Так или иначе, с одной стороны рабочие, с другой – радикалы и анархисты, и даже каталонисты с ними вместе превратили Барселону в пороховую бочку, готовую взорваться.
– Кричи, дочка, – тормошила Эмма свою малышку. – Давай! Повторяй за мной: долой войну!
– Долой войну! – крикнула Хулия, поднимая кулачок, так же как мама.
«Молодчина!» «Здорово!» «Ты – наша!» Хосефа и другие женщины хвалили девочку, да и прочих детей, которые, как Хулия, ходили вместе с матерями на демонстрации. Видя, как жестко губернатор поддерживает порядок, через полицию и жандармерию, выстрелы в воздух и аресты, манифестанты вернулись к давней тактике: женщины и дети впереди рабочих, чтобы смутить дух силовиков. Эмма ощущала подъем, ликовала, политика открытой конфронтации, принятая радикалами, доставляла ей наслаждение. Больше шести тысяч человек собрались перед Народным домом! Но особенно она гордилась своей девочкой и Хосефой: та настояла, что пойдет вместе с ними, когда Эмма решила взять с собой дочку. «Я вас одних не пущу». И не пустила. Они борются вместе! Ее семья рядом с ней. Манифестации длились уже несколько дней, и Эмма, вне себя от восторга, кричала до хрипоты. Вечерами Хулия от усталости валилась с ног, а Хосефа шикала на Эмму, заставляла молчать, хотя той хотелось обсудить события дня, и давала ей пастилки с хлором, бором и кокаином, укрепляющие горло и необходимые, как значилось в проспекте, певцам и ораторам.
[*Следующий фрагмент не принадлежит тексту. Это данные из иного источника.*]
-- ==== Sys2Proof/Machine/Field.lean ====
section
/-! DEFINITION. The field unit (40_field.md R160 to R171): arithmetic modulo p, the plain product with no Montgomery factor
(90_conflicts.md C1). -/

namespace Sys2Proof.Machine

/-- `k` squarings modulo p, one after another (R167). -/
def squareTimes : Nat → Nat → Nat
  | 0, t => t
  | k + 1, t => squareTimes k (t * t % Config.p)

/-- FADD (R161). -/
def execFadd (rd rs1 rs2 : Reg) (s : State) : Host.Outcome State Fault Refusal :=
  .next (settle s (fieldBinary (fun a b => (a + b) % Config.p) rd rs1 rs2 s))

/-- FSUB (R162). -/
def execFsub (rd rs1 rs2 : Reg) (s : State) : Host.Outcome State Fault Refusal :=
  .next (settle s (fieldBinary (fun a b => modulo ((a : Int) - (b : Int)) Config.p) rd rs1 rs2 s))

/-- FNEG, the product with p − 1 (R163). -/
def execFneg (rd rs1 : Reg) (s : State) : Host.Outcome State Fault Refusal :=
  .next (settle s (fieldUnary (fun a => a * (Config.p - 1) % Config.p) rd rs1 s))

/-- FMUL (R164). -/
def execFmul (rd rs1 rs2 : Reg) (s : State) : Host.Outcome State Fault Refusal :=
  .next (settle s (fieldBinary (fun a b => a * b % Config.p) rd rs1 rs2 s))

/-- FSQR (R165). -/
def execFsqr (rd rs1 : Reg) (s : State) : Host.Outcome State Fault Refusal :=
  .next (settle s (fieldUnary (fun a => a * a % Config.p) rd rs1 s))

/-- FSQR2 (R166). -/
def execFsqr2 (rd rs1 : Reg) (s : State) : Host.Outcome State Fault Refusal :=
  .next (settle s (fieldUnary (fun a => 2 * a * a % Config.p) rd rs1 s))

/-- FPOW2K (R167). The count 0, which no decoder yields, is ILLEGAL_FIELD (30_encoding.md R124, log 11). -/
def execFpow2k (rd rs1 : Reg) (k : Imm) (s : State) : Host.Outcome State Fault Refusal :=
  .next (settle s
    (if WellFormed.squaringCount k then fieldUnary (squareTimes k.val) rd rs1 s else .error .illegalField))

/-- FFROMB (R168): bit 255 is discarded, then the rest is reduced (90_conflicts.md C4). -/
def execFfromb (rd rs1 : Reg) (s : State) : Host.Outcome State Fault Refusal :=
  .next (settle s (convert (fun b => b % 2 ^ 255 % Config.p) rd rs1 s))

/-- FCHK (R169). -/
def execFchk (rd rs1 : Reg) (s : State) : Host.Outcome State Fault Refusal :=
  .next (settle s (fieldUnary (fun a => a) rd rs1 s))

end Sys2Proof.Machine
end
– Петь-то ты не поешь, – усмехнулась Хосефа, когда в первый раз давала их Эмме, – зато оратор из тебя знатный.
В воскресенье, 18 июля 1909 года они не обедали с Далмау. На этот день была назначена новая отправка войск, состоящих большей частью из каталонцев, и Хосефа послала сыну весточку, сообщая, что они пойдут смотреть, как проходят солдаты. Хосефа тоже будто ожила, когда начались волнения. Напряжение нарастало, оно ощущалось во всем городе, в его жителях, даже в зданиях. Исход начался в час дня, когда не только активисты и манифестанты его дожидались, но и в то самое время, когда рабочие Барселоны, добившиеся права на воскресный отдых, высыпали на улицы хоть немного освежиться, оставив жилища, в которых буквально задыхались, особенно в июльскую жару.
Гражданские и военные власти Барселоны в своей гордыне продолжали относиться к рабочим с презрением и, несмотря на митинги, манифестации и угрозы, вместо того чтобы обойти старый город стороной, пустили солдат прямо по центру, от казарм Бонсуксес в начале Ла-Рамбла до порта. Там шли Эмма с пятилетней дочкой, и Хосефа, и женщины, безутешно рыдающие, провожая мужей, которые несли на плечах, будто мало им было другого груза, своих малолетних детей. Офицеры, видя, что скопившаяся толпа и так нарушает строй, им это разрешили. Встречались старухи, которые воодушевляли солдат, но в большинстве своем женщины плакали. Мужья и отцы шли на войну с маврами, оставляя семьи в нищете, без средств к существованию.